Worry also prevents us from getting anything else done. Worry throws us into such a tizzy that we completely forget about everything else. Or, even worse, we keep on with other responsibilities but we are only able to give them a bit of our attention. How well do you think that works? Worry makes us testy, edgy, short tempered. We ignore those around us. Snap at people who only have our greater good in mind. Lose our temper at those who love us the most.

WOW! Worry really stinks! How can we possibly be kind to anyone when we worry all the time? Of course, when you think about it, worry is part of the human condition. Worry is caused in part by us not having a close relationship with Jesus. Adam and Eve didn’t worry. God took care of everything for them. Then, they went and blew it! After that, nothing but worries.

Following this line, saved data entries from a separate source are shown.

-- ==== Sys2Proof/Laws/State.lean ====
section
/-!
SUPPORT. What each update of the state and of a team leaves alone: one lemma for each field.
-/

namespace Sys2Proof.Machine

/-! ## State.setTeam -/

@[simp] theorem State.setTeam_stepNo (s : State) (t : Team) : (s.setTeam t).stepNo = s.stepNo := rfl
@[simp] theorem State.setTeam_nextId (s : State) (t : Team) : (s.setTeam t).nextId = s.nextId := rfl
@[simp] theorem State.setTeam_agenda (s : State) (t : Team) : (s.setTeam t).agenda = s.agenda := rfl
@[simp] theorem State.setTeam_choices (s : State) (t : Team) : (s.setTeam t).choices = s.choices := rfl
@[simp] theorem State.setTeam_cur (s : State) (t : Team) : (s.setTeam t).cur = s.cur := rfl
@[simp] theorem State.setTeam_clk (s : State) (t : Team) : (s.setTeam t).clk = s.clk := rfl
@[simp] theorem State.setTeam_beat (s : State) (t : Team) : (s.setTeam t).beat = s.beat := rfl
@[simp] theorem State.setTeam_age (s : State) (t : Team) : (s.setTeam t).age = s.age := rfl
@[simp] theorem State.setTeam_mem (s : State) (t : Team) : (s.setTeam t).mem = s.mem := rfl
@[simp] theorem State.setTeam_slices (s : State) (t : Team) : (s.setTeam t).slices = s.slices := rfl
@[simp] theorem State.setTeam_homes (s : State) (t : Team) : (s.setTeam t).homes = s.homes := rfl
@[simp] theorem State.setTeam_cores (s : State) (t : Team) : (s.setTeam t).cores = s.cores := rfl
@[simp] theorem State.setTeam_ctxs (s : State) (t : Team) : (s.setTeam t).ctxs = s.ctxs := rfl
@[simp] theorem State.setTeam_queues (s : State) (t : Team) : (s.setTeam t).queues = s.queues := rfl
@[simp] theorem State.setTeam_pushes (s : State) (t : Team) : (s.setTeam t).pushes = s.pushes := rfl
@[simp] theorem State.setTeam_launches (s : State) (t : Team) : (s.setTeam t).launches = s.launches := rfl
@[simp] theorem State.setTeam_keeps (s : State) (t : Team) : (s.setTeam t).keeps = s.keeps := rfl
@[simp] theorem State.setTeam_areas (s : State) (t : Team) : (s.setTeam t).areas = s.areas := rfl
@[simp] theorem State.setTeam_temps (s : State) (t : Team) : (s.setTeam t).temps = s.temps := rfl
@[simp] theorem State.setTeam_hasps (s : State) (t : Team) : (s.setTeam t).hasps = s.hasps := rfl
@[simp] theorem State.setTeam_writes (s : State) (t : Team) : (s.setTeam t).writes = s.writes := rfl
@[simp] theorem State.setTeam_flights (s : State) (t : Team) : (s.setTeam t).flights = s.flights := rfl
@[simp] theorem State.setTeam_faults (s : State) (t : Team) : (s.setTeam t).faults = s.faults := rfl
@[simp] theorem State.setTeam_declined (s : State) (t : Team) : (s.setTeam t).declined = s.declined := rfl
@[simp] theorem State.setTeam_passes (s : State) (t : Team) : (s.setTeam t).passes = s.passes := rfl
@[simp] theorem State.setTeam_hub (s : State) (t : Team) : (s.setTeam t).hub = s.hub := rfl

/-! ## State.onTeam -/

@[simp] theorem State.onTeam_stepNo (s : State) (u : Nat) (f : Team → Team) : (s.onTeam u f).stepNo = s.stepNo := rfl
@[simp] theorem State.onTeam_nextId (s : State) (u : Nat) (f : Team → Team) : (s.onTeam u f).nextId = s.nextId := rfl
@[simp] theorem State.onTeam_agenda (s : State) (u : Nat) (f : Team → Team) : (s.onTeam u f).agenda = s.agenda := rfl
@[simp] theorem State.onTeam_choices (s : State) (u : Nat) (f : Team → Team) : (s.onTeam u f).choices = s.choices := rfl
@[simp] theorem State.onTeam_cur (s : State) (u : Nat) (f : Team → Team) : (s.onTeam u f).cur = s.cur := rfl
@[simp] theorem State.onTeam_clk (s : State) (u : Nat) (f : Team → Team) : (s.onTeam u f).clk = s.clk := rfl
@[simp] theorem State.onTeam_beat (s : State) (u : Nat) (f : Team → Team) : (s.onTeam u f).beat = s.beat := rfl
@[simp] theorem State.onTeam_age (s : State) (u : Nat) (f : Team → Team) : (s.onTeam u f).age = s.age := rfl
@[simp] theorem State.onTeam_mem (s : State) (u : Nat) (f : Team → Team) : (s.onTeam u f).mem = s.mem := rfl
@[simp] theorem State.onTeam_slices (s : State) (u : Nat) (f : Team → Team) : (s.onTeam u f).slices = s.slices := rfl
@[simp] theorem State.onTeam_homes (s : State) (u : Nat) (f : Team → Team) : (s.onTeam u f).homes = s.homes := rfl
@[simp] theorem State.onTeam_cores (s : State) (u : Nat) (f : Team → Team) : (s.onTeam u f).cores = s.cores := rfl
@[simp] theorem State.onTeam_ctxs (s : State) (u : Nat) (f : Team → Team) : (s.onTeam u f).ctxs = s.ctxs := rfl
@[simp] theorem State.onTeam_queues (s : State) (u : Nat) (f : Team → Team) : (s.onTeam u f).queues = s.queues := rfl
@[simp] theorem State.onTeam_pushes (s : State) (u : Nat) (f : Team → Team) : (s.onTeam u f).pushes = s.pushes := rfl
@[simp] theorem State.onTeam_launches (s : State) (u : Nat) (f : Team → Team) : (s.onTeam u f).launches = s.launches := rfl
@[simp] theorem State.onTeam_keeps (s : State) (u : Nat) (f : Team → Team) : (s.onTeam u f).keeps = s.keeps := rfl
@[simp] theorem State.onTeam_areas (s : State) (u : Nat) (f : Team → Team) : (s.onTeam u f).areas = s.areas := rfl
@[simp] theorem State.onTeam_temps (s : State) (u : Nat) (f : Team → Team) : (s.onTeam u f).temps = s.temps := rfl
@[simp] theorem State.onTeam_hasps (s : State) (u : Nat) (f : Team → Team) : (s.onTeam u f).hasps = s.hasps := rfl
@[simp] theorem State.onTeam_writes (s : State) (u : Nat) (f : Team → Team) : (s.onTeam u f).writes = s.writes := rfl
@[simp] theorem State.onTeam_flights (s : State) (u : Nat) (f : Team → Team) : (s.onTeam u f).flights = s.flights := rfl
@[simp] theorem State.onTeam_faults (s : State) (u : Nat) (f : Team → Team) : (s.onTeam u f).faults = s.faults := rfl
@[simp] theorem State.onTeam_declined (s : State) (u : Nat) (f : Team → Team) : (s.onTeam u f).declined = s.declined := rfl
@[simp] theorem State.onTeam_passes (s : State) (u : Nat) (f : Team → Team) : (s.onTeam u f).passes = s.passes := rfl
@[simp] theorem State.onTeam_hub (s : State) (u : Nat) (f : Team → Team) : (s.onTeam u f).hub = s.hub := rfl

/-! ## State.onCore -/

@[simp] theorem State.onCore_stepNo (s : State) (n : Nat) (f : Core → Core) : (s.onCore n f).stepNo = s.stepNo := rfl
@[simp] theorem State.onCore_nextId (s : State) (n : Nat) (f : Core → Core) : (s.onCore n f).nextId = s.nextId := rfl
@[simp] theorem State.onCore_agenda (s : State) (n : Nat) (f : Core → Core) : (s.onCore n f).agenda = s.agenda := rfl
@[simp] theorem State.onCore_choices (s : State) (n : Nat) (f : Core → Core) : (s.onCore n f).choices = s.choices := rfl
@[simp] theorem State.onCore_cur (s : State) (n : Nat) (f : Core → Core) : (s.onCore n f).cur = s.cur := rfl
@[simp] theorem State.onCore_clk (s : State) (n : Nat) (f : Core → Core) : (s.onCore n f).clk = s.clk := rfl
@[simp] theorem State.onCore_beat (s : State) (n : Nat) (f : Core → Core) : (s.onCore n f).beat = s.beat := rfl
@[simp] theorem State.onCore_age (s : State) (n : Nat) (f : Core → Core) : (s.onCore n f).age = s.age := rfl
@[simp] theorem State.onCore_mem (s : State) (n : Nat) (f : Core → Core) : (s.onCore n f).mem = s.mem := rfl
@[simp] theorem State.onCore_slices (s : State) (n : Nat) (f : Core → Core) : (s.onCore n f).slices = s.slices := rfl
@[simp] theorem State.onCore_homes (s : State) (n : Nat) (f : Core → Core) : (s.onCore n f).homes = s.homes := rfl
@[simp] theorem State.onCore_teams (s : State) (n : Nat) (f : Core → Core) : (s.onCore n f).teams = s.teams := rfl
@[simp] theorem State.onCore_ctxs (s : State) (n : Nat) (f : Core → Core) : (s.onCore n f).ctxs = s.ctxs := rfl
@[simp] theorem State.onCore_queues (s : State) (n : Nat) (f : Core → Core) : (s.onCore n f).queues = s.queues := rfl
@[simp] theorem State.onCore_pushes (s : State) (n : Nat) (f : Core → Core) : (s.onCore n f).pushes = s.pushes := rfl
@[simp] theorem State.onCore_launches (s : State) (n : Nat) (f : Core → Core) : (s.onCore n f).launches = s.launches := rfl
@[simp] theorem State.onCore_keeps (s : State) (n : Nat) (f : Core → Core) : (s.onCore n f).keeps = s.keeps := rfl
@[simp] theorem State.onCore_areas (s : State) (n : Nat) (f : Core → Core) : (s.onCore n f).areas = s.areas := rfl
@[simp] theorem State.onCore_temps (s : State) (n : Nat) (f : Core → Core) : (s.onCore n f).temps = s.temps := rfl
@[simp] theorem State.onCore_hasps (s : State) (n : Nat) (f : Core → Core) : (s.onCore n f).hasps = s.hasps := rfl
@[simp] theorem State.onCore_writes (s : State) (n : Nat) (f : Core → Core) : (s.onCore n f).writes = s.writes := rfl
@[simp] theorem State.onCore_flights (s : State) (n : Nat) (f : Core → Core) : (s.onCore n f).flights = s.flights := rfl
@[simp] theorem State.onCore_faults (s : State) (n : Nat) (f : Core → Core) : (s.onCore n f).faults = s.faults := rfl
@[simp] theorem State.onCore_declined (s : State) (n : Nat) (f : Core → Core) : (s.onCore n f).declined = s.declined := rfl
@[simp] theorem State.onCore_passes (s : State) (n : Nat) (f : Core → Core) : (s.onCore n f).passes = s.passes := rfl
@[simp] theorem State.onCore_hub (s : State) (n : Nat) (f : Core → Core) : (s.onCore n f).hub = s.hub := rfl

/-! ## State.onRec -/

@[simp] theorem State.onRec_stepNo (s : State) (n p : Nat) (f : Bind → Bind) : (s.onRec n p f).stepNo = s.stepNo := rfl
@[simp] theorem State.onRec_nextId (s : State) (n p : Nat) (f : Bind → Bind) : (s.onRec n p f).nextId = s.nextId := rfl
@[simp] theorem State.onRec_agenda (s : State) (n p : Nat) (f : Bind → Bind) : (s.onRec n p f).agenda = s.agenda := rfl
@[simp] theorem State.onRec_choices (s : State) (n p : Nat) (f : Bind → Bind) : (s.onRec n p f).choices = s.choices := rfl
@[simp] theorem State.onRec_cur (s : State) (n p : Nat) (f : Bind → Bind) : (s.onRec n p f).cur = s.cur := rfl
@[simp] theorem State.onRec_clk (s : State) (n p : Nat) (f : Bind → Bind) : (s.onRec n p f).clk = s.clk := rfl
@[simp] theorem State.onRec_beat (s : State) (n p : Nat) (f : Bind → Bind) : (s.onRec n p f).beat = s.beat := rfl
@[simp] theorem State.onRec_age (s : State) (n p : Nat) (f : Bind → Bind) : (s.onRec n p f).age = s.age := rfl
@[simp] theorem State.onRec_mem (s : State) (n p : Nat) (f : Bind → Bind) : (s.onRec n p f).mem = s.mem := rfl
@[simp] theorem State.onRec_slices (s : State) (n p : Nat) (f : Bind → Bind) : (s.onRec n p f).slices = s.slices := rfl
@[simp] theorem State.onRec_homes (s : State) (n p : Nat) (f : Bind → Bind) : (s.onRec n p f).homes = s.homes := rfl
@[simp] theorem State.onRec_teams (s : State) (n p : Nat) (f : Bind → Bind) : (s.onRec n p f).teams = s.teams := rfl
@[simp] theorem State.onRec_ctxs (s : State) (n p : Nat) (f : Bind → Bind) : (s.onRec n p f).ctxs = s.ctxs := rfl
@[simp] theorem State.onRec_queues (s : State) (n p : Nat) (f : Bind → Bind) : (s.onRec n p f).queues = s.queues := rfl
@[simp] theorem State.onRec_pushes (s : State) (n p : Nat) (f : Bind → Bind) : (s.onRec n p f).pushes = s.pushes := rfl
@[simp] theorem State.onRec_launches (s : State) (n p : Nat) (f : Bind → Bind) : (s.onRec n p f).launches = s.launches := rfl
@[simp] theorem State.onRec_keeps (s : State) (n p : Nat) (f : Bind → Bind) : (s.onRec n p f).keeps = s.keeps := rfl
@[simp] theorem State.onRec_areas (s : State) (n p : Nat) (f : Bind → Bind) : (s.onRec n p f).areas = s.areas := rfl
@[simp] theorem State.onRec_temps (s : State) (n p : Nat) (f : Bind → Bind) : (s.onRec n p f).temps = s.temps := rfl
@[simp] theorem State.onRec_hasps (s : State) (n p : Nat) (f : Bind → Bind) : (s.onRec n p f).hasps = s.hasps := rfl
@[simp] theorem State.onRec_writes (s : State) (n p : Nat) (f : Bind → Bind) : (s.onRec n p f).writes = s.writes := rfl
@[simp] theorem State.onRec_flights (s : State) (n p : Nat) (f : Bind → Bind) : (s.onRec n p f).flights = s.flights := rfl
@[simp] theorem State.onRec_faults (s : State) (n p : Nat) (f : Bind → Bind) : (s.onRec n p f).faults = s.faults := rfl
@[simp] theorem State.onRec_declined (s : State) (n p : Nat) (f : Bind → Bind) : (s.onRec n p f).declined = s.declined := rfl
@[simp] theorem State.onRec_passes (s : State) (n p : Nat) (f : Bind → Bind) : (s.onRec n p f).passes = s.passes := rfl
@[simp] theorem State.onRec_hub (s : State) (n p : Nat) (f : Bind → Bind) : (s.onRec n p f).hub = s.hub := rfl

Jesus told us not to worry. He pointed out the way our Father takes care of little birds, providing them food and a place to sleep. Jesus reminded us that we are just as important, no, even MORE important to His Father than the birds. If the Father does so much for birds, why would He do any less for us?

Worry may be part of the human condition but so is prayer. Next time worry tries to take over your life, just remember: Jesus is ready and waiting to take that burden from you!  Let Him!

Discussion Questions

1. What worries do you have right now?

2. How do you handle your worries?

3. How do your worries affect your family?

4. How do your children handle their worries?

5. What can all of you do to reduce your worries?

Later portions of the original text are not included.